11. Retrieve the token from the Docker logs.

docker-compose logs jupyter

This command outputs the logs generated by the jupyter container. It contains the token to access the Jupyter notebook interface.

jupyter_1  |     To access the server, open this file in a browser:
jupyter_1  |         file:///root/.local/share/jupyter/runtime/jpserver-1-open.html
jupyter_1  |     Or copy and paste one of these URLs:
jupyter_1  |         http://19880e871edf:8888/tree?token=cfecf37285dccaf783a751bda24b4497a1279487ebd70c03
jupyter_1  |         http://127.0.0.1:8888/tree?token=cfecf37285dccaf783a751bda24b4497a1279487ebd70c03

12. Open your web browser and access the Jupyter notebook using https://tensorflow.example.com.

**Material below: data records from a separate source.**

-- ==== Sys2Proof/Machine/Contract.lean ====
section
/-! DEFINITION. The host's contract: legal framing order (30_encoding.md R88), `SETUP` first (70_reset_and_hazards.md
R214), position range (R219), no reserved opcode (30_encoding.md R74). The block executes a program that breaks it; this
is where a model refuses such a program (60_exceptions.md R192, notes/assumptions/6.md). -/

namespace Sys2Proof.Machine

/-- Why a host program is refused (93_implementation_defined.md U2, U4, U5, U6). -/
inductive Breach
  /-- U6, R214: an operation other than `SETUP` before the first `SETUP`. -/
  | beforeSetup
  /-- U5, R220: an operation out of legal framing order. -/
  | outOfFramingOrder
  /-- U2, R219: `WRAT` with a position `≥ DIGIT_COUNT`. -/
  | positionOutOfRange
  /-- U4, R74: opcode 6 or 7. -/
  | reservedOpcode
  deriving DecidableEq, Repr

/-- Where a host program stands in the pattern `SETUP ( CMD | WRAT | START SENDB+ STOP )*` (R88). -/
inductive Stage
  /-- Nothing issued since reset. -/
  | fresh
  /-- Between frames. -/
  | idle
  /-- After `START`, no byte sent. -/
  | opened
  /-- After at least one `SENDB` of a hand-made frame. -/
  | inFrame
  deriving DecidableEq, Repr

/-- The verdict on one operation: the next stage, or the breach. -/
inductive Verdict
  | goOn (t : Stage)
  | refuse (b : Breach)
  deriving DecidableEq, Repr

/-- The place of one operation in the pattern of R88. -/
def frameStage (st : Stage) (i : Instr) : Option Stage :=
  match i with
  | .setup => if st = .fresh then some .idle else none
  | .start => if st = .idle then some .opened else none
  | .sendb _ => if st = .opened ∨ st = .inFrame then some .inFrame else none
  | .stop => if st = .inFrame then some .idle else none
  | .cmd _ | .wrat _ _ => if st = .idle then some .idle else none
  | .reserved6 | .reserved7 => none

/-- The contract for one operation. -/
def judge (c : Config) (st : Stage) (i : Instr) : Verdict :=
  if !i.defined then .refuse .reservedOpcode
  else if !i.positionInRange c then .refuse .positionOutOfRange
  else
    match frameStage st i with
    | some t => .goOn t
    | none => if st = .fresh then .refuse .beforeSetup else .refuse .outOfFramingOrder

/-- The contract for a program: the stage it ends in, or its first breach. -/
def judgeAll (c : Config) : Stage → List Instr → Verdict
  | st, [] => .goOn st
  | st, i :: rest =>
    match judge c st i with
    | .goOn t => judgeAll c t rest
    | .refuse b => .refuse b

/-- A program a model admits: it keeps the contract from reset and closes every frame it opens (R88, R220). -/
def admits (c : Config) (prog : List Instr) : Bool := judgeAll c .fresh prog == .goOn .idle

/-- The body of R88's pattern, `( CMD | WRAT | START SENDB+ STOP )*`, as a grammar. -/
inductive FramedBody : List Instr → Prop
  | done : FramedBody []
  | cmd (a : Byte) {rest : List Instr} : FramedBody rest → FramedBody (.cmd a :: rest)
  | wrat (a b : Byte) {rest : List Instr} : FramedBody rest → FramedBody (.wrat a b :: rest)
  | handMade (x : Byte) (xs : List Byte) {rest : List Instr} :
      FramedBody rest → FramedBody (.start :: .sendb x :: (xs.map .sendb ++ .stop :: rest))

/-- R88's pattern: `SETUP` first, then the body. -/
def LegalOrder (prog : List Instr) : Prop := ∃ body, prog = .setup :: body ∧ FramedBody body

/-- The stage a state of the block stands in, as far as its lines tell (70_reset_and_hazards.md R214: a direction is
`in`; 10_state.md R39: idle is `(1, 1)`, inside a frame `(1, 0)`). -/
def State.mayIssue (s : State) (i : Instr) : Bool :=
  if s.sclDir = .input ∨ s.sdaDir = .input then i == .setup
  else i.wf s.cfg &&
    match i with
    | .cmd _ | .wrat _ _ | .start => s.sda
    | .sendb _ | .stop => !s.sda
    | .setup | .reserved6 | .reserved7 => false

end Sys2Proof.Machine
end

13. Scroll down to the “Setup a Password” section. Enter the token fetched from the Docker Compose logs. Enter the password you want to use to protect the interface. Click the “Log in and set new password” button. You will see the Jupyter notebook dashboard.

Conclusion

This article showed how to set up a temporary or long-term TensorFlow workspace using the official Docker image and NVIDIA Docker Toolkit. You can create a temporary setup to use the powerful hardware from Atlantic.Net for tasks like training models or creating visualizations. You can also set up a permanent workspace, which gives you a stable environment for remote development. With the Jupyter notebook interface, it’s easy to collaborate with others on your machine learning projects – try it on GPU Hosting from Atlantic.Net.